L, who asked that we not use her full name for her safety, is a Surabaya resident who goes to college in Malang. For practical reasons, she braved the three-hour ride to bring her motorcycle to her new home.
After three years of living in Malang, L knows full well not to take out her vehicle — which sports Surabaya license plates — anytime her hometown soccer team Persebaya takes on Malang’s Arema. She knows that doing so could make her a target for soccer hooligans, especially after an Arema defeat.
Headlines about spectator violence have marred the reputation of the beautiful game in soccer-obsessed Indonesia. They are also why many of us — ourselves included — initially cast most of the blame for the Kanjuruhan tragedy on hooligans.
For a long time, it had been easy to blame Indonesian soccer’s shortcomings — particularly on the fandom front — on hooliganism.
Not after Oct. 1, it seems.
More footage has emerged from the stadium in the days since the tragedy, showing instances of excessive brutality from police officers and military personnel to quell what looked like a manageable case of pitch invasion. Despite the pleas of spectators who did not participate in the riots, we can see videos of police officers firing tear gas into the stands, where children were present.
By the latest count, of the 131 people who died in the tragedy, 33 children were children — the youngest being a 4-year-old.
The blame game has quickly shifted from hooligans to law enforcers and soccer officials. Simply put, it’s hard to imagine that the Kanjuruhan death toll would be so high if police had refrained from firing tear gas, which triggered the deadly stampede, and if spectators had not been forced to squeeze out of the only two narrow exits that were open at the time.
That’s why heads are beginning to roll among the police force, with 10 commanders, including Malang’s police chief, having already been removed from their posts. Meanwhile, the National Police’s Internal Affairs Division continues to probe dozens of officers over the firing of tear gas in the stadium.
It seems failures related to security management, and not hooliganism, is the main factor holding back a restart of top-level domestic soccer in Indonesia.
A matter of admin and death
The game’s international governing body, FIFA, banned Indonesia from world soccer for a year in 2015 over the relatively trivial administrative matter of the government’s interference with the PSSI (Indonesian Football Association).
FIFA has yet to impose any sanctions on Indonesia in the wake of Kanjuruhan despite the scores of lives lost.
The government would be right to worry about any more bans, given that Indonesia is hosting the FIFA U-20 World Cup in May 2023. Sports Minister Zainudin Amali’s woefully ill-timed statement expressing his concern that the tragedy could jeopardize Indonesia’s hosting of the tournament speaks volumes of the government’s priorities.

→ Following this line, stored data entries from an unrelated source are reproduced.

-- ==== Sys2Proof/Safety.lean ====
section
/-! DEFINITION. What the manual says holds of the device at every moment, and the words in which statements say what an
event changes and what it leaves as it was. -/

namespace Sys2Proof.Machine

open Sys2Proof

/-! ### What holds at every moment -/

/-- Free buffers, staged buffers and buffers referenced by over queues and loop queues. -/
def State.poolTotal (s : State) : Nat := s.free + s.stagedBuffers + s.queuedBuffers + s.loopBuffers

/-- The four places of the frame pool's buffers add up to 256 (R68). -/
def State.poolWhole (s : State) : Prop := s.poolTotal = 256

/-- Staging lists hold at most 8 buffers, over queues and loop queues at most 96 entries, notice queues at most 16
notices (R70, R72, R85, R164). -/
def State.listsBounded (s : State) : Prop :=
  (∀ p, (s.staging p).length ≤ 8) ∧ (∀ n, (s.queue n).entries.length ≤ 96) ∧ (∀ p, (s.loop p).queue.length ≤ 96) ∧
    ∀ l, (s.link l).out.notices.length ≤ 16

/-- A request queue holds at most 8 entries, never two for one requester, and never the floor's holder (R26). -/
def Floor.queueSound (f : Floor) : Prop :=
  f.queue.length ≤ 8 ∧ (f.queue.map Request.who).Nodup ∧ ∀ h, f.holder = some h → ∀ r ∈ f.queue, r.who ≠ h.who

/-- Every floor's request queue is sound (R26). -/
def State.queuesSound (s : State) : Prop := ∀ n, (s.floor n).queueSound

/-- What Table 2-2 says of a floor in each of its states: the holder, and the timers that run; an IDLE floor has no
request waiting and no emergency latched (R24, R39, R42). -/
def Floor.sound (f : Floor) : Prop :=
  match f.state with
  | .idle => f.holder = none ∧ f.queue = [] ∧ f.fadeTimer = none ∧ f.overTimer = none ∧ f.lossTimer = none ∧
      f.latch = false
  | .talk => f.holder ≠ none ∧ f.fadeTimer = none ∧ f.lossTimer ≠ none
  | .hang => f.holder ≠ none ∧ f.fadeTimer ≠ none ∧ f.lossTimer = none

/-- Every floor is as Table 2-2 says, its over timer running in TALK and HANG just where its slot has an over limit (R44).
A slot that is neither LIVE nor DRAINING has its floor at rest (R24), a DRAINING slot has no request waiting (R13, R14),
and the drain timer runs just while the slot is DRAINING (R13, R15, R16). -/
def State.floorsSound (s : State) : Prop :=
  ∀ n, (s.floor n).sound ∧
    ((s.floor n).state ≠ .idle → ((s.floor n).overTimer ≠ none ↔ (s.slot n).overLimit ≠ 0)) ∧
    ((s.slot n).bridging = false → s.floor n = ⟨.idle, none, [], 19, none, none, none, none, false⟩) ∧
    ((s.slot n).state = .draining → (s.floor n).queue = []) ∧
    ((s.floor n).drainTimer ≠ none ↔ (s.slot n).state = .draining)

/-- A port is a member of at most one LIVE or DRAINING slot, and its mode is then PATCH (R11). -/
def State.portsPlaced (s : State) : Prop :=
  ∀ p n, (s.slot n).bridging = true → (s.slot n).hasMember p = true →
    (s.port p).mode = .patch ∧ ∀ m, (s.slot m).bridging = true → (s.slot m).hasMember p = true → m = n

/-- A port that holds a floor or stands in its queue is a member of the slot, which is LIVE or DRAINING; its link is UP, it
has no cursor there, and it neither is keyed nor waits to key (R30, R33, R73). A console that holds a floor has no cursor
there (R73). -/
def State.partsSound (s : State) : Prop :=
  (∀ n p, s.holds n (.port p) = true ∨ s.requests n (.port p) = true →
    (s.slot n).bridging = true ∧ (s.slot n).hasMember p = true ∧ (s.link (.port p)).state = .up ∧
      (s.queue n).cursor (.port p) = none ∧ s.isKeyed p = false ∧ (s.key p).state ≠ .waitClear) ∧
    ∀ n c, s.holds n (.console c) = true → (s.queue n).cursor (.console c) = none

/-- A port's cursor stands in the LIVE or DRAINING slot that the port is a member of, and its link is UP (R73, R140). A
console has a cursor just where its link is UP, its monitor list names a LIVE or DRAINING slot, and it does not hold that
slot's floor (R166). -/
def State.readersSound (s : State) : Prop :=
  (∀ n p, (s.queue n).cursor (.port p) ≠ none →
    (s.slot n).bridging = true ∧ (s.slot n).hasMember p = true ∧ (s.link (.port p)).state = .up) ∧
    ∀ n c, (s.queue n).cursor (.console c) ≠ none ↔
      (s.link (.console c)).state = .up ∧ s.monitors c n = true ∧ (s.slot n).bridging = true ∧
        s.holds n (.console c) = false

/-- A radio check is in progress only in mode LOOP (R85, R90). A port whose link is not UP is UNKEYED and has no staging, no
radio check, no cursor, no part in a floor and no revoked flag (R140). -/
def State.idlePortsSound (s : State) : Prop :=
  (∀ p, (s.loop p).state ≠ .idle → (s.port p).mode = .loop) ∧
    ∀ p, (s.link (.port p)).state ≠ .up →
      (s.key p).state = .unkeyed ∧ s.staging p = [] ∧ s.loop p = ⟨.idle, [], 0, none, none⟩ ∧ s.revoked p = false ∧
        ∀ n, (s.queue n).cursor (.port p) = none ∧ s.holds n (.port p) = false ∧ s.requests n (.port p) = false

/-- What the manual says of where ports, readers, holders and requesters are. -/
def State.placesSound (s : State) : Prop := s.portsPlaced ∧ s.partsSound ∧ s.readersSound ∧ s.idlePortsSound

/-- A slot is JOINED just while it is the odd slot after an even one that holds a width-2 patch (R3). -/
def State.slotsPaired (s : State) : Prop :=
  ∀ n : Slot,
    (n.val % 2 = 0 → (s.slot n).state ≠ .joined ∧
      ((s.slot (n + 1)).state = .joined ↔ (s.slot n).state ≠ .empty ∧ (s.slot n).width = 2)) ∧
    (n.val % 2 = 1 → (s.slot n).width = 1)

/-- A port's counters are within its limits (R116). -/
def Keying.within (k : Keying) (c : PortSettings) : Prop := k.duty ≤ 16 * c.dutyLimit ∧ k.continuous ≤ c.continuousLimit

/-- Every port's counters are within its limits (R116). -/
def State.budgetsWithin (s : State) : Prop := ∀ p, (s.key p).within (s.port p)

/-- The ranges of Table 10-1. -/
def PortSettings.inRange (c : PortSettings) : Prop :=
  c.brigade ≤ 63 ∧ c.defaultRank ≤ 7 ∧ c.inboundGain ≤ 255 ∧ c.outboundGain ≤ 255 ∧ c.keyUpDelay ≤ 75 ∧
  (1 ≤ c.confirmLimit ∧ c.confirmLimit ≤ 25) ∧ (1 ≤ c.backoffLength ∧ c.backoffLength ≤ 50) ∧ c.retryLimit ≤ 7 ∧
  (c.continuousLimit = 0 ∨ 100 ≤ c.continuousLimit ∧ c.continuousLimit ≤ 15000) ∧
  (c.dutyLimit = 0 ∨ 100 ≤ c.dutyLimit ∧ c.dutyLimit ≤ 30000) ∧
  (1 ≤ c.recoveryStep ∧ c.recoveryStep ≤ 16) ∧ (5 ≤ c.breatherLength ∧ c.breatherLength ≤ 250) ∧
  (2 ≤ c.pacingUpper ∧ c.pacingUpper ≤ 8) ∧ c.pacingLower < c.pacingUpper ∧ c.pauseResend ∈ [1, 2, 4, 8]

/-- The ranges of R177. -/
def ConsoleSettings.inRange (c : ConsoleSettings) : Prop :=
  c.rank ≤ 7 ∧ c.inboundGain ≤ 255 ∧ ∀ n level, cell c.monitor n = some level → level ≤ 64

/-- The ranges of Table 1-1, and a port at most once in a member list (R2). -/
def SlotRecord.inRange (r : SlotRecord) : Prop :=
  (r.width = 1 ∨ r.width = 2) ∧ r.members.length ≤ 8 * r.width ∧ (r.members.map Member.port).Nodup ∧
  r.fadeBridge ≤ 25 ∧ (r.overLimit = 0 ∨ 50 ≤ r.overLimit ∧ r.overLimit ≤ 6000) ∧ r.threshold ≤ 8 ∧
  r.overCount < 65536

/-- Every record that consoles write lies within its ranges (R170, R177, Table 1-1). -/
def State.recordsInRange (s : State) : Prop :=
  (∀ p, (s.port p).inRange) ∧ (∀ c, (s.console c).inRange) ∧ ∀ n, (s.slot n).inRange

/-- The valid entries of set `i` hold unit IDs of that set from 1 to 16,777,214, no two the same (R52, R53). -/
def UnitSet.sound (i : Fin 16) (t : UnitSet) : Prop :=
  (∀ w e, t.way w = some e → e.unit % 16 = i.val ∧ 1 ≤ e.unit ∧ e.unit ≤ 16777214) ∧
    ∀ v w e f, t.way v = some e → t.way w = some f → e.unit = f.unit → v = w

/-- Every set of the unit table is sound (R53). -/
def State.unitsSound (s : State) : Prop := ∀ i, (s.unitSet i).sound i

/-! ### What an event leaves as it was -/

/-- Nothing but one link has changed. -/
def OnlyLink (l : Partner) (s t : State) : Prop := { t with links := s.links } = s ∧ ∀ m, m ≠ l → t.link m = s.link m

/-- The unit table, the settings, the RESET input and the waiting commands are as they were. -/
def SameTables (s t : State) : Prop :=
  t.units = s.units ∧ t.ports = s.ports ∧ t.consoles = s.consoles ∧ t.resetLow = s.resetLow ∧ t.pending = s.pending

/-- A port that has no part in a slot: no member, no reader, neither holder nor requester of its floor. -/
def State.apart (s : State) (n : Slot) (p : Port) : Bool :=
  !(s.slot n).hasMember p && ((s.queue n).cursor (.port p)).isNone && !s.holds n (.port p) && !s.requests n (.port p)

/-- Nothing has changed at slots other than `n`, nor at ports that have no part in `n`, but for their links. -/
def SameElsewhere (n : Slot) (s t : State) : Prop :=
  (∀ m, m ≠ n → t.slot m = s.slot m ∧ t.floor m = s.floor m ∧ t.queue m = s.queue m ∧ t.slotFlags m = s.slotFlags m) ∧
    ∀ p, s.apart n p = true →
      t.key p = s.key p ∧ t.staging p = s.staging p ∧ t.loop p = s.loop p ∧ t.revoked p = s.revoked p ∧
        t.portFlags p = s.portFlags p

/-- A link's state, its timers, its word assembler and the word now leaving it are as they were. -/
def LinkIf.sameCore (k k' : LinkIf) : Prop :=
  k'.state = k.state ∧ k'.lossWatch = k.lossWatch ∧ k'.framePeriod = k.framePeriod ∧ k'.assembler = k.assembler ∧
    k'.leaving = k.leaving ∧ k'.responseLeaving = k.responseLeaving

/-! ### What an event does to links -/

/-- A link that is UP once a word has been taken on it: its loss watch is started again and its assembler awaits a marker
(R134, R136). -/
def LinkIf.heard (k : LinkIf) : LinkIf := { k with lossWatch := some 2, assembler := .awaiting }

/-- A console's link once a command taken on it has been answered (R153, R154). -/
def LinkIf.answered (code : Nat) (result : Result) (fields : List Nat) (k : LinkIf) : LinkIf :=
  { k.heard with out := { k.out with response := some ⟨code, result, fields⟩ } }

Yet once the government sets its sights on a task, it has shown itself to be capable of commendable work.
Take the 2018 Asian Games. With the eyes of the continent firmly on Indonesia, the government pulled out all the stops to deliver an all but flawless major sporting event. Where there’s a will, there’s certainly a way.
It’s hard to imagine the U-20 World Cup would be any different. We will likely once again see venues revamped for the tournament, with ample security measures in place to ensure fun for the whole family at matches.
One can safely bet that, after the recent tragedy, security forces won’t employ a heavy-handed approach on spectators, many of whom will be of a completely different profile to the predominantly working-class who attend domestic league soccer matches. There certainly won’t be any tear gas used at the stadiums, at least, since it is banned by FIFA under its matchday safety and security regulations.
Unless FIFA says otherwise, the U-20 World Cup may kick off as scheduled and it may even end up being a fantastic showcase for the rising stars of world soccer.
Meanwhile, the domestic soccer league has been suspended indefinitely, at the explicit order of President Joko Widodo, while the official investigation into Kanjuruhan continues. When the league resumes — and it will, in all likelihood, due to its immense popularity — security personnel must value the lives of its spectators as highly as they did for those who attended the 2018 Asian Games and those who will attend the upcoming U-20 World Cup.
Respect is a key component of the beautiful game, and it must be given to and earned by everyone involved. Only then can Indonesian soccer rise from obscurity to a level that matches the people’s obsession with the sport.
After Kanjuruhan, Indonesian soccer is well into injury time, but the final whistle has not yet blown on it being able to make a dignified comeback.